:: Stored data entries ::

/-- PWRFAIL_N low in a ticking state stops admission and ticking, PSTATE DRAINING, the open accept epoch discarded, the
durable state untouched; in Halted it changes nothing else, and in P4, and during the boot (log 132, DEDUCED), the
device is STOPPED at once. The drain ends, once every epoch past its cut point is sealed or an inhibit has begun, with
the device STOPPED, PWRSAFE_N and the write protect asserted, every unsealed epoch discarded (stated without a
held-off reset). PWRFAIL_N high again begins the 100 ms wait in DRAINING and STOPPED alone; its end holds a controller
reset during the drain. A thermal trip asserts FAULT_N and drains; in HALTED, where nothing is left to seal, the
device is STOPPED at once (log 139, DEDUCED). A supply inhibit stops programs until its release, and counts in each
die of a channel; a reading of the sensors sets TJ_MAX, and the first one at the threshold raises the warning. (R66,
R161, R437, R438, R442, R468) -/
def Obligations.DrainAndTrip : Prop :=
  ∀ (s : State),
    (s.pw.st = .p0 ∨ s.pw.st = .p1 ∨ s.pw.st = .p2 → ∃ t, exec .pwrfailAssert s = .next t ∧ t.pw.st = .draining ∧
      t.pw.pwrfailLow = true ∧ t.hz.st = .draining ∧ t.hz.ticking = false ∧ t.store = s.store ∧ t.anv.insts = [] ∧
      ((∀ e, s.epoch? = some e → e.closed = false) → s.hz.phase = .accept → ∀ e ∈ t.hz.epochs, e.n ≠ s.hz.epoch)) ∧
    (s.pw.st = .halted → exec .pwrfailAssert s = .next { s with pw := { s.pw with pwrfailLow := true, highTimer := false } }) ∧
    (s.pw.st = .p4 ∨ (s.pw.st = .boot ∧ s.pw.resetN = true) → ∃ t, exec .pwrfailAssert s = .next t ∧ t.pw.st = .stopped ∧ t.pw.pwrSafe = true ∧ t.store = s.store) ∧
    (s.pw.st = .draining → s.drained = true ∨ s.flash.inhibited = true → s.pw.heldPor = false → s.pw.heldReset = false →
      ∃ t, exec .drainEnd s = .next t ∧ t.pw.st = .stopped ∧ t.pw.pwrSafe = true ∧ t.hz.st = .stopped ∧
        t.flash.wpAsserted = true ∧ t.store = s.store ∧ ∀ e ∈ t.hz.epochs, e.isSealed = true) ∧
    (s.pw.st = .draining → s.drained = false → s.flash.inhibited = false → exec .drainEnd s = .next s) ∧
    exec .pwrfailDeassert s = .next { s with pw := { s.pw with
      pwrfailLow := false, highTimer := s.pw.st == .draining || s.pw.st == .stopped } } ∧
    (s.pw.st = .draining → s.pw.highTimer = true → exec .pwrfailHighTimerExpiry s =
      .next { s with pw := { s.pw with highTimer := false, heldReset := true } }) ∧
    (s.pw.st = .stopped → s.pw.highTimer = true → s.pw.tripped = false → ∃ t, exec .pwrfailHighTimerExpiry s = .next t ∧
      t.pw.st = .boot ∧ t.pw.lastReset = 1 ∧ t.store = s.store) ∧
    (s.pw.st = .p0 ∨ s.pw.st = .p1 ∨ s.pw.st = .p2 → s.pw.tripped = false → ∃ t, exec .thermalTrip s = .next t ∧
      t.pw.tripped = true ∧ t.pw.fault = true ∧ t.pw.st = .draining ∧ t.hz.ticking = false ∧ t.store = s.store) ∧
    (s.pw.st = .halted → s.pw.tripped = false → ∃ t, exec .thermalTrip s = .next t ∧ t.pw.tripped = true ∧
      t.pw.fault = true ∧ t.pw.st = .stopped ∧ t.pw.pwrSafe = true ∧ t.store = s.store) ∧
    (∀ m, s.flash.monitors.contains m = false → ∃ t, exec (.supplyInhibit m) s = .next t ∧ t.flash.inhibited = true ∧
      t.store = s.store ∧ t.hz = s.hz ∧ t.flash.monitors = s.flash.monitors ++ [m] ∧
      (s.allDies.Nodup → ∀ g ∈ s.allDies, (t.die g).inhibits = (s.die g).inhibits + 1) ∧
      ∀ g, g ∉ s.allDies → t.die g = s.die g) ∧
    exec .supplyInhibitRelease s = .next { s with flash := { s.flash with monitors := [], inhibited := false } } ∧
    (∀ r rs, s.pw.st = .p0 → ∃ t, exec (.thermalSensorSample (r :: rs)) s = .next t ∧ t.pw.tjMax = rs.foldl max r ∧
      (s.pw.warn = false → (s.param 0x0C10 0 : Int) ≤ rs.foldl max r → t.pw.warn = true) ∧
      (s.pw.warn = true → rs.foldl max r ≤ (s.param 0x0C10 0 : Int) - 5 → t.pw.warn = false) ∧ t.store = s.store)
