-- ==== Sys2Proof/Laws/State.lean ====
section
/-!
SUPPORT. The fields of the state after each update of one subsystem, and after the shared operations that change one
field only.
-/

namespace Sys2Proof.Machine

open Sys2Proof

/-! ### `modStore` -/

@[simp] theorem State.modStore_part (s : State) (f : Store → Store) : (s.modStore f).part = s.part := rfl
@[simp] theorem State.modStore_store (s : State) (f : Store → Store) : (s.modStore f).store = f s.store := rfl
@[simp] theorem State.modStore_hz (s : State) (f : Store → Store) : (s.modStore f).hz = s.hz := rfl
@[simp] theorem State.modStore_ns (s : State) (f : Store → Store) : (s.modStore f).ns = s.ns := rfl
@[simp] theorem State.modStore_flash (s : State) (f : Store → Store) : (s.modStore f).flash = s.flash := rfl
@[simp] theorem State.modStore_q (s : State) (f : Store → Store) : (s.modStore f).q = s.q := rfl
@[simp] theorem State.modStore_fns (s : State) (f : Store → Store) : (s.modStore f).fns = s.fns := rfl
@[simp] theorem State.modStore_link (s : State) (f : Store → Store) : (s.modStore f).link = s.link := rfl
@[simp] theorem State.modStore_halo (s : State) (f : Store → Store) : (s.modStore f).halo = s.halo := rfl
@[simp] theorem State.modStore_sq (s : State) (f : Store → Store) : (s.modStore f).sq = s.sq := rfl
@[simp] theorem State.modStore_dg (s : State) (f : Store → Store) : (s.modStore f).dg = s.dg := rfl
@[simp] theorem State.modStore_anv (s : State) (f : Store → Store) : (s.modStore f).anv = s.anv := rfl
@[simp] theorem State.modStore_zl (s : State) (f : Store → Store) : (s.modStore f).zl = s.zl := rfl
@[simp] theorem State.modStore_fw (s : State) (f : Store → Store) : (s.modStore f).fw = s.fw := rfl
@[simp] theorem State.modStore_pw (s : State) (f : Store → Store) : (s.modStore f).pw = s.pw := rfl
@[simp] theorem State.modStore_recs (s : State) (f : Store → Store) : (s.modStore f).recs = s.recs := rfl
@[simp] theorem State.modStore_freeCtr (s : State) (f : Store → Store) : (s.modStore f).freeCtr = s.freeCtr := rfl
@[simp] theorem State.modStore_pending (s : State) (f : Store → Store) : (s.modStore f).pending = s.pending := rfl

/-! ### `modHz` -/

@[simp] theorem State.modHz_part (s : State) (f : Horizon → Horizon) : (s.modHz f).part = s.part := rfl
@[simp] theorem State.modHz_store (s : State) (f : Horizon → Horizon) : (s.modHz f).store = s.store := rfl
@[simp] theorem State.modHz_hz (s : State) (f : Horizon → Horizon) : (s.modHz f).hz = f s.hz := rfl
@[simp] theorem State.modHz_ns (s : State) (f : Horizon → Horizon) : (s.modHz f).ns = s.ns := rfl
@[simp] theorem State.modHz_flash (s : State) (f : Horizon → Horizon) : (s.modHz f).flash = s.flash := rfl
@[simp] theorem State.modHz_q (s : State) (f : Horizon → Horizon) : (s.modHz f).q = s.q := rfl
@[simp] theorem State.modHz_fns (s : State) (f : Horizon → Horizon) : (s.modHz f).fns = s.fns := rfl
@[simp] theorem State.modHz_link (s : State) (f : Horizon → Horizon) : (s.modHz f).link = s.link := rfl
@[simp] theorem State.modHz_halo (s : State) (f : Horizon → Horizon) : (s.modHz f).halo = s.halo := rfl
@[simp] theorem State.modHz_sq (s : State) (f : Horizon → Horizon) : (s.modHz f).sq = s.sq := rfl
@[simp] theorem State.modHz_dg (s : State) (f : Horizon → Horizon) : (s.modHz f).dg = s.dg := rfl
@[simp] theorem State.modHz_anv (s : State) (f : Horizon → Horizon) : (s.modHz f).anv = s.anv := rfl
@[simp] theorem State.modHz_zl (s : State) (f : Horizon → Horizon) : (s.modHz f).zl = s.zl := rfl
@[simp] theorem State.modHz_fw (s : State) (f : Horizon → Horizon) : (s.modHz f).fw = s.fw := rfl
@[simp] theorem State.modHz_pw (s : State) (f : Horizon → Horizon) : (s.modHz f).pw = s.pw := rfl
@[simp] theorem State.modHz_recs (s : State) (f : Horizon → Horizon) : (s.modHz f).recs = s.recs := rfl
@[simp] theorem State.modHz_freeCtr (s : State) (f : Horizon → Horizon) : (s.modHz f).freeCtr = s.freeCtr := rfl
@[simp] theorem State.modHz_pending (s : State) (f : Horizon → Horizon) : (s.modHz f).pending = s.pending := rfl
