theorem hz_of_sansFrames : t.hz = s.hz := congrArg Prod.snd h
theorem group_of_sansFrames : t.zl.group = s.zl.group := (congrArg (·.1.group) h :)
theorem gen_of_sansFrames : t.zl.gen = s.zl.gen := (congrArg (·.1.gen) h :)
theorem members_of_sansFrames : t.zl.members = s.zl.members := (congrArg (·.1.members) h :)
theorem committed_of_sansFrames : t.zl.committed = s.zl.committed := (congrArg (·.1.committed) h :)
theorem offset_of_sansFrames : t.zl.offset = s.zl.offset := (congrArg (·.1.offset) h :)
theorem joins_of_sansFrames : t.zl.joins = s.zl.joins := (congrArg (·.1.joins) h :)
theorem effective_of_sansFrames : t.zl.effective = s.zl.effective := (congrArg (·.1.effective) h :)

end Fields

/-! ### Commits (R321) -/

theorem commitTick_committed (s : State) (g : Nat) : (s.commitTick g).zl.committed = g :=
  committed_of_sansFrames (State.sendMembers_sansFrames _ _ _)

theorem commitTick_commitHeld (s : State) (g : Nat) :
    (s.commitTick g).hz.commitHeld = max s.hz.commitHeld (g + s.zl.offset) :=
  congrArg Horizon.commitHeld (hz_of_sansFrames (State.sendMembers_sansFrames _ _ _))

theorem commitTick_gen (s : State) (g : Nat) : (s.commitTick g).zl.gen = s.zl.gen :=
  (gen_of_sansFrames (State.sendMembers_sansFrames _ _ _) :)

theorem commitTick_members (s : State) (g : Nat) : (s.commitTick g).zl.members = s.zl.members :=
  (members_of_sansFrames (State.sendMembers_sansFrames _ _ _) :)

/-- `t` holds the membership of `s` and has committed no less. -/
def State.commitsOn (s t : State) : Prop :=
  s.zl.committed ≤ t.zl.committed ∧ s.hz.commitHeld ≤ t.hz.commitHeld ∧ t.zl.gen = s.zl.gen ∧ t.zl.members = s.zl.members

theorem State.commitsOn.refl (s : State) : s.commitsOn s := ⟨le_rfl, le_rfl, rfl, rfl⟩

theorem State.commitsOn.trans {s t u : State} (h : s.commitsOn t) (k : t.commitsOn u) : s.commitsOn u :=
  ⟨h.1.trans k.1, h.2.1.trans k.2.1, k.2.2.1.trans h.2.2.1, k.2.2.2.trans h.2.2.2⟩

theorem commitsOn_of_sansFrames {s t : State} (h : t.sansFrames = s.sansFrames) : s.commitsOn t :=
  ⟨(committed_of_sansFrames h).ge, (congrArg Horizon.commitHeld (hz_of_sansFrames h)).ge, gen_of_sansFrames h,
    members_of_sansFrames h⟩

theorem commitsOn_commitTick (s : State) : s.commitsOn (s.commitTick (s.zl.committed + 1)) :=
  ⟨by rw [commitTick_committed]; omega, by rw [commitTick_commitHeld]; exact le_max_left .., commitTick_gen .., commitTick_members ..⟩

theorem commitsOn_commitLoop (k : Nat) (s : State) : s.commitsOn (State.commitLoop k s) := by
  induction k generalizing s with
  | zero => exact .refl s
  | succ k ih =>
    unfold State.commitLoop
    split
    · exact (commitsOn_commitTick s).trans (ih _)
    · exact .refl s

/-- A master that holds every vote for the next group tick commits it. -/
theorem tryCommit_next {s : State} (hm : s.zl.group = .master) (hv : s.allVoted (s.zl.committed + 1) = true)
    (hne : s.zl.votes ≠ []) : s.zl.committed + 1 ≤ s.tryCommit.zl.committed ∧
      s.zl.committed + 1 + s.zl.offset ≤ s.tryCommit.hz.commitHeld := by
  obtain ⟨k, hk⟩ := Nat.exists_eq_succ_of_ne_zero (List.length_eq_zero_iff.not.mpr hne)
  have hstep : s.tryCommit = State.commitLoop k (s.commitTick (s.zl.committed + 1)) := by
    rw [State.tryCommit, hk, State.commitLoop, if_pos ⟨hm, hv⟩]
  obtain ⟨hc, hh, -, -⟩ := commitsOn_commitLoop k (s.commitTick (s.zl.committed + 1))
  rw [commitTick_committed] at hc
  rw [commitTick_commitHeld] at hh
  rw [hstep]
  exact ⟨hc, (le_max_right ..).trans hh⟩

theorem takeCommit_zl (s : State) : s.takeCommit.zl = s.zl := by
  unfold State.takeCommit
  dsimp only
  split <;> rfl

/-- The commit held becomes the mark of the next descriptor, and nothing else of Horizon changes. -/
theorem takeCommit_hz (s : State) : s.takeCommit.hz = { s.hz with pendingSealMark := s.takeCommit.hz.pendingSealMark } ∧
    s.hz.pendingSealMark ≤ s.takeCommit.hz.pendingSealMark := by
  unfold State.takeCommit
  dsimp only
  split
  · exact ⟨rfl, le_max_left ..⟩
  · exact ⟨rfl, le_rfl⟩

theorem takeCommit_frame (s : State) : s.takeCommit = { s with hz := s.takeCommit.hz } := by
  unfold State.takeCommit
  dsimp only
  split <;> rfl

/-! ### Members that go (R322) -/

/-- The members that a removal takes: those named, beside this device. -/
def State.goneMembers (s : State) (gone : List Nat) : List Nat :=
  (s.zl.members.map (·.node)).filter fun n => gone.contains n && n != s.node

:: ABOUT THIS TASK ::
Return, from the data, each line where the string "allDies" occurs.

:: REPLY ::
      (s.allDies.Nodup → ∀ g ∈ s.allDies, (t.die g).inhibits = (s.die g).inhibits + 1) ∧
      ∀ g, g ∉ s.allDies → t.die g = s.die g) ∧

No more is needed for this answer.